Scientists at the Morgridge Institute for Research added a fluorescent tag to a gene that plays a critical role in timing in development, creating a kind of clock in a dish. Stem cells growing in the lab that have been engineered this way generate a flash of color every five hours, as the genes that cycle through developmental stages repeat their role. This confirms the timing of oscillating genes as they are expressed during human development.
Until now, most studies have used model organisms to study oscillating genes. "It is so early in the development states that in humans, there is no way you could even approach this process," explained Li-Fang Chu, who works in the lab of Morgridge and University of Wisconsin-Madison stem cell researcher James Thomson. "That's why it was attractive for us to use stem cells to see if we can create it in the lab."

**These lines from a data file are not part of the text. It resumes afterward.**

-- ==== Sys2Proof/Machine/Ops.lean ====
section
/-! DEFINITION. The named operations over the state: raising a fault and the lifecycle checks, the slot descriptor and its
register file, region bytes, translation, and the mapping of windows. -/

namespace Sys2Proof.Machine

/-- What an operation answers. -/
abbrev Answer := Host.Outcome State Fault Refusal

/-! ### Outcomes and faults -/

/-- The state a fault leaves: the faulting operation writes nothing of its own; `fault` and `life` are set (R225). -/
def State.failWith (s : State) (c : FaultCode) : State :=
  { s with life := .failed, fault := some c }

/-- Raise a fault (R225): the one entry every fault goes through. The spec gives no return from it (R226). -/
def raise (c : FaultCode) (s : State) : Answer :=
  .fault (.raised c (s.failWith c))

/-- The operation completes in `s`, returns `r` and emits no event. -/
def State.answer (s : State) (r : Result) : State :=
  { s with result := r, event := none }

/-- An operation accepted in UNLOADED and LOADED (R21): from FAILED it has no step. -/
def whenLive (s : State) (k : Answer) : Answer :=
  match s.life with
  | .failed => .fault .noStep
  | .unloaded => k
  | .loaded => k

/-- An operation that needs a session (R21): F_STALE in UNLOADED, no step from FAILED. -/
def whenLoaded (op : Operation) (s : State) (k : Answer) : Answer :=
  match s.life with
  | .failed => .fault .noStep
  | .unloaded => raise (.stale op) s
  | .loaded => k

/-! ### The slot descriptor (R29) and its register file (R30) -/

/-- `S.rom`. -/
def State.slotRom (s : State) : RegionId :=
  match s.slot.src with
  | .cart => .romCart
  | .bios => .romBios

/-- `S.pages`. -/
def State.slotPages (s : State) : Nat :=
  match s.slot.src with
  | .cart => s.cartPages
  | .bios => s.biosLen / 0x4000

/-- `S.regs`. -/
def State.slotFcr (s : State) : Fcr :=
  match s.slot.src with
  | .cart => s.cartFcr
  | .bios => s.biosFcr

/-- Byte `i` of a register file. -/
def Fcr.get (f : Fcr) (i : Fin 4) : Byte :=
  match i with
  | 0 => f.r0
  | 1 => f.r1
  | 2 => f.r2
  | 3 => f.r3

/-- A register file with byte `i` replaced. -/
def Fcr.set (f : Fcr) (i : Fin 4) (v : Byte) : Fcr :=
  match i with
  | 0 => { f with r0 := v }
  | 1 => { f with r1 := v }
  | 2 => { f with r2 := v }
  | 3 => { f with r3 := v }

/-- `fcr[i] <- v`, in the file of the active slot (R121). -/
def State.setFcr (s : State) (i : Fin 4) (v : Byte) : State :=
  match s.slot.src with
  | .cart => { s with cartFcr := s.cartFcr.set i v }
  | .bios => { s with biosFcr := s.biosFcr.set i v }

/-! ### Bytes of a region -/

/-- The listed byte at an offset, if there is one. -/
def Memory.readCell : Memory → Nat → Option Byte
  | [], _ => none
  | (o, b) :: m, x => if o = x then some b else Memory.readCell m x

/-- List a byte at an offset, in the place of one listed there before. -/
def Memory.putCell : Memory → Nat → Byte → Memory
  | [], x, v => [(x, v)]
  | (o, b) :: m, x, v =>
    if x < o then (x, v) :: (o, b) :: m else if x = o then (x, v) :: m else (o, b) :: Memory.putCell m x v

/-- List no byte at an offset. -/
def Memory.dropCell : Memory → Nat → Memory
  | [], _ => []
  | (o, b) :: m, x => if o = x then Memory.dropCell m x else (o, b) :: Memory.dropCell m x

/-- Store a byte, where an unlisted offset reads as `d`: the value an unlisted offset reads as is not listed. -/
def Memory.writeCell (d : Option Byte) (m : Memory) (x : Nat) (v : Byte) : Memory :=
  if d = some v then Memory.dropCell m x else Memory.putCell m x v

/-- The bytes of an image from offset `o` on, those that are `0` unlisted. -/
def Memory.ofBytes : Nat → List Byte → Memory
  | _, [] => []
  | o, b :: bs => if b = 0 then Memory.ofBytes (o + 1) bs else (o, b) :: Memory.ofBytes (o + 1) bs

/-- Every listed offset is at least `lo`, offsets rise strictly, and no listed byte is `d`. -/
def Memory.wfFrom (d : Option Byte) : Nat → Memory → Bool
  | _, [] => true
  | lo, (o, b) :: m => lo ≤ o && d != some b && Memory.wfFrom d (o + 1) m

/-- The canonical form of a region's bytes. -/
def Memory.wf (d : Option Byte) (m : Memory) : Bool :=
  Memory.wfFrom d 0 m

/-- What an unlisted offset of a region reads as. An image gives every byte of its region, so those that are `0` need no
entry (log 11). Work RAM has no value there: nothing has written the byte since `reset`, and it is a free value (R253,
log 10). DUMMY_READ is the parameter DUMMY_READ_FILL (R22); the content of DUMMY_WRITE cannot be observed (R24). -/
def unlisted : RegionId → Option Byte
  | .romCart => some 0
  | .romBios => some 0
  | .cartRam => some 0
  | .wram => none
  | .dummyRead => none
  | .dummyWrite => some 0

/-- The listed bytes of a region. -/
def State.store (s : State) : RegionId → Memory
  | .romCart => s.romCart
  | .romBios => s.romBios
  | .cartRam => s.cartRam
  | .wram => s.wram
  | .dummyRead => []
  | .dummyWrite => []

/-- The value of a byte that has none of its own: the free draw of work RAM, the DUMMY_READ fill. -/
def State.openByte (s : State) (r : RegionId) (o : Nat) : Byte :=
  match r with
  | .wram => Config.wramDraw s.draws o
  | .dummyRead => Config.dummyReadFill o
  | .romCart | .romBios | .cartRam | .dummyWrite => 0

/-- `RegionRead(r, o)` (R14). -/
def State.regionRead (s : State) (r : RegionId) (o : Nat) : Byte :=
  match (s.store r).readCell o with
  | some b => b
  | none =>
    match unlisted r with
    | some b => b
    | none => s.openByte r o

/-- `RegionWrite(r, o, v)` (R14): no effect on the sink (R24). A ROM region and DUMMY_READ are never written (R23). -/
def State.regionWrite (s : State) (r : RegionId) (o : Nat) (v : Byte) : State :=
  match r with
  | .cartRam => { s with cartRam := Memory.writeCell (unlisted .cartRam) s.cartRam o v }
  | .wram => { s with wram := Memory.writeCell (unlisted .wram) s.wram o v }
  | .romCart | .romBios | .dummyRead | .dummyWrite => s

/-- The size of a region in bytes (R22). -/
def State.regionSize (s : State) : RegionId → Nat
  | .romCart => 0x4000 * s.cartPages
  | .romBios => s.biosLen
  | .cartRam => s.params.cartRamSize
  | .wram => 0x2000
  | .dummyRead => 0x400
  | .dummyWrite => 0x400

/-! ### Translation (R63) and the accesses it serves -/

/-- `Translate(T, addr)` (R63). -/
def translateAddr (t : Table) (a : Addr) : RegionId × Nat :=
  let e := t.get (windowOf a)
  (e.region, e.base + offsetOf a)

/-- The byte a read of `a` returns (R160). -/
def State.loadByte (s : State) (a : Addr) : Byte :=
  s.regionRead (translateAddr s.rt a).1 (translateAddr s.rt a).2

/-- The state after `v` is written to `a` through the write table (R161). -/
def State.storeByte (s : State) (a : Addr) (v : Byte) : State :=
  s.regionWrite (translateAddr s.wt a).1 (translateAddr s.wt a).2 v

/-! ### Mapping windows (R14, R122) -/

/-- A table with the entries of windows `lo..hi` replaced. -/
def mapRange (t : Table) (lo hi : Nat) (f : Nat → Entry) : Table :=
  t.mapIdx fun w e => if lo ≤ w ∧ w ≤ hi then f w else e

/-- `for w in lo..hi: Map(w, rd w, wr w)` (R14). -/
def State.mapWindows (s : State) (lo hi : Nat) (rd wr : Nat → Entry) : State :=
  { s with rt := mapRange s.rt lo hi rd, wt := mapRange s.wt lo hi wr }

/-- The write entry of a window that discards writes (R24, R27). -/
def sinkEntry : Entry :=
  ⟨.dummyWrite, 0⟩

/-- The read entry of an unmapped window (R27). -/
def dummyEntry : Entry :=
  ⟨.dummyRead, 0⟩

/-- The read entry of window `w` on page `p` of ROM region `r` (R122). -/
def romPageEntry (r : RegionId) (p w : Nat) : Entry :=
  ⟨r, p * 0x4000 + subPage w * 0x400⟩

/-- `for w in lo..hi: MapROMPage(w, p)` (R122). -/
def State.mapRomPages (s : State) (lo hi p : Nat) : State :=
  s.mapWindows lo hi (romPageEntry s.slotRom p) (fun _ => sinkEntry)

/-- `for w in lo..hi: MapRAM(w, r, off w)` (R14). -/
def State.mapRam (s : State) (lo hi : Nat) (r : RegionId) (off : Nat → Nat) : State :=
  s.mapWindows lo hi (fun w => ⟨r, off w⟩) (fun w => ⟨r, off w⟩)

/-! ### Presenting an operation -/

/-- Take the first presented operation: what was read, and the state with the bytes after it left. -/
def fetch (s : State) : Parsed Instr :=
  decode s.slot.mapper s.input

/-- Present a word of the opcode table as the next operation. The decoder names a bus write by the active mapper kind, and
a bus write is executed in a loaded session, so a word that lies in a control range is presented with its row's mapper
kind active, and every bus-write word in a loaded session (log 2). -/
def placeTableWord (s : State) (nbits w : Nat) : State :=
  if nbits < 16 then s
  else
    { s with
      life := .loaded
      slot := { s.slot with mapper := (controlKind (tableWordAddr w)).getD s.slot.mapper }
      input := tableWordBytes nbits w ++ s.input }

end Sys2Proof.Machine
end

In this work, the researchers focused on a stage of development called somitogenesis, when the segments of the body develop, about twenty days into development. Pairs of structures called somites form in precise pattens over about two weeks. This enabled the scientists to observe distinct physiological characteristics, noted Chu, so they could link gene activity with a specific phase of development. A well-known gene mutation also exerts its impact during this stage, leading to a debilitating rare genetic disorder called spondylocostal dysostosis (SCDO).
The HES7 gene is one of four genes that can cause SCDO, and when it carries a mutation, the vertebrae don’t form correctly and fuse together. The researchers used CRISPR to target HES7, which would oscillate once every five hours normally. When the HES7 gene carries the mutation linked to SCDO, the oscillation was disrupted, showing how the disorder arises.

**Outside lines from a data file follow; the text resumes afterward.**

-- ==== Sys2Proof/Machine/Reset.lean ====
section
/-! DEFINITION. The `reset` operation (70_reset_and_hazards.md R250 to R262) and the slot resolution inside it
(42_slot_and_ports.md R190 to R193). -/

namespace Sys2Proof.Machine

/-! ### Step 1: the checks, in the order of R223 -/

/-- The BIOS takes the slot (R190): the console is in BIOS_CONSOLES and a BIOS is given. -/
def biosWins (p : Params) (c : ConsoleKind) (bios : Option (List Byte)) : Bool :=
  p.biosConsoles.contains c && bios.isSome

/-- F_CONFIG_BIOS_SIZE (R221): a slot BIOS is a positive multiple of 0x4000 bytes, a COLECO BIOS of 0x400. -/
def biosSizeBad (p : Params) (c : ConsoleKind) (bios : Option (List Byte)) : Bool :=
  match bios with
  | none => false
  | some image =>
    (biosWins p c bios && (image.length == 0 || image.length % 0x4000 != 0))
      || (c == .coleco && (image.length == 0 || image.length % 0x400 != 0))

/-- The image checks of R221 and R223, once both kinds are known. -/
def resetFault (p : Params) (c : ConsoleKind) (rom : List Byte) (pages : Nat) (ram : List Byte)
    (bios : Option (List Byte)) : Option FaultCode :=
  if pages = 0 ∨ rom.length = 0 then some .configRomEmpty
  else if rom.length ≠ 0x4000 * pages then some (.configRomSize rom.length pages)
  else if ram.length ≠ p.cartRamSize then some (.configRamSize ram.length)
  else if biosSizeBad p c bios then some (.configBiosSize (bios.getD []).length)
  else none

/-! ### Steps 2 to 5 -/

/-- The default register bytes of a mapper kind (R31). -/
def fcrDefault : MapperKind → Fcr
  | .sega | .none => Fcr.standard
  | .codies | .korean => ⟨0x00, 0x00, 0x01, 0x00⟩

/-- Mapper kind of a slot the cartridge holds (R191). -/
def slotMapper (c : ConsoleKind) (m : MapperKind) : MapperKind :=
  match familyOf c with
  | .smsFamily => m
  | .sgFamily | .coleco => .none

/-- Steps 2 to 4 (R251 to R254): configuration, regions with a new draw of work RAM, register files. -/
def State.loadSession (s : State) (c : ConsoleKind) (m : MapperKind) (rom : List Byte) (pages : Nat) (ram : List Byte)
    (bios : Option (List Byte)) : State :=
  { s with
    console := c
    cartMapper := m
    cartPages := pages
    biosLen := (bios.getD []).length
    romCart := Memory.ofBytes 0 rom
    romBios := Memory.ofBytes 0 (bios.getD [])
    cartRam := Memory.ofBytes 0 ram
    wram := []
    draws := s.draws + 1
    cartFcr := fcrDefault m
    biosFcr := Fcr.standard }

/-- Step 5 (R190 to R193): the slot, and with it the BIOS file and memctrl, or work RAM byte 0. -/
def State.resolveSlot (s : State) (c : ConsoleKind) (m : MapperKind) (bios : Option (List Byte)) : State :=
  if biosWins s.params c bios then
    { s with slot := ⟨.bios, .sega⟩, biosFcr := Fcr.standard, memctrl := Config.memctrlBiosValue }
  else { s with slot := ⟨.cart, slotMapper c m⟩ }.regionWrite .wram 0 s.memctrl

/-! ### Step 6: the page table of the family -/

/-- SMS family (R256): every window unmapped, window 0x00 on slot ROM page 0, then the four register bytes replayed. -/
def smsTable (s : State) : State :=
  let s := s.mapWindows 0x00 0x3F (fun _ => dummyEntry) (fun _ => sinkEntry)
  let s := s.mapRomPages 0x00 0x00 0
  let s := mapperBody 0 (s.slotFcr.get 0) s
  let s := mapperBody 1 (s.slotFcr.get 1) s
  let s := mapperBody 2 (s.slotFcr.get 2) s
  mapperBody 3 (s.slotFcr.get 3) s

/-- The region of a RAM window. -/
def ramRegionId : RamRegion → RegionId
  | .cartRam => .cartRam
  | .wram => .wram

/-- The bytes of the BIOS that fill whole windows: all of a ColecoVision BIOS (R221), and what R25 lets a window of another
layout reference. -/
def biosWindows (len : Nat) : Nat :=
  len / 0x400 * 0x400

/-- The read entry of a layout, for the images of the session (R257 to R259). -/
def layoutReadEntry (s : State) : ReadSpec → Entry
  | .nothing => dummyEntry
  | .ram r base => ⟨ramRegionId r, base⟩
  | .cartRom off => ⟨.romCart, off % (0x4000 * s.cartPages)⟩
  | .biosRom off => if biosWindows s.biosLen > 0 then ⟨.romBios, off % biosWindows s.biosLen⟩ else dummyEntry

/-- The write entry of a layout (R258, R259). -/
def layoutWriteEntry : WriteSpec → Entry
  | .sink => sinkEntry
  | .ram r base => ⟨ramRegionId r, base⟩

/-- The layout of the SG-1000 family: cartridge ROM mirrored over windows 0x00 to 0x1F (R257), SG_UPPER_LAYOUT above. -/
def sgLayout (p : Params) (w : Nat) : WindowSpec :=
  if w < 0x20 then .cartRom (w * 0x400) else p.sgUpper.toList.getD (w - 0x20) .unmapped

/-- The layout of ColecoVision (R259). -/
def colecoLayout (p : Params) (w : Nat) : WindowSpec :=
  p.coleco.toList.getD w .unmapped

/-- Every window mapped by a fixed layout. -/
def State.mapLayout (s : State) (layout : Nat → WindowSpec) : State :=
  s.mapWindows 0x00 0x3F (fun w => layoutReadEntry s (layout w).read) (fun w => layoutWriteEntry (layout w).write)

/-- Step 6 (R255 to R259). -/
def State.buildTable (s : State) (c : ConsoleKind) : State :=
  match familyOf c with
  | .smsFamily => smsTable s
  | .sgFamily => s.mapLayout (sgLayout s.params)
  | .coleco => s.mapLayout (colecoLayout s.params)

/-! ### The whole operation -/

/-- Steps 2 to 9 (R250): what a `reset` whose arguments pass the checks makes of the state. -/
def State.resetSession (s : State) (c : ConsoleKind) (m : MapperKind) (rom : List Byte) (pages : Nat) (ram : List Byte)
    (bios : Option (List Byte)) : State :=
  let s := s.loadSession c m rom pages ram bios
  let s := s.resolveSlot c m bios
  let s := s.buildTable c
  { s with saveFlag := saveFlagReset s.params s.saveFlag, result := .none, event := some c, life := .loaded }

/-- RESET (R250): all checks precede every state change (R223, R224). -/
def execReset (console mapper : Nat) (rom : List Byte) (pages : Nat) (ram : List Byte) (bios : Option (List Byte))
    (s : State) : Answer :=
  whenLive s <|
    match consoleOfCode console with
    | none => raise (.configConsole console) s
    | some c =>
      match mapperOfCode mapper with
      | none => raise (.configMapper mapper) s
      | some m =>
        match resetFault s.params c rom pages ram bios with
        | some f => raise f s
        | none => .next (s.resetSession c m rom pages ram bios)

end Sys2Proof.Machine
end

"Like an airplane crash, we really don't know what happened or what went wrong without the information in the black box," Chu said. "I believe our system provides that black box."
Development is a complex web of events involving many genes and different cell types. This research was a simplification, in which only mesodermal cells were used, but that allowed the scientists to zero in on what happened when HES7 activation was disrupted. Understanding the timing of development in cells can also improve their clinical applications in cell-based therapeutics.
"If we understand in this case why mouse cells oscillate faster and human ones slower, we could apply that principle to other cell lineages and potentially speed things up," added Chu.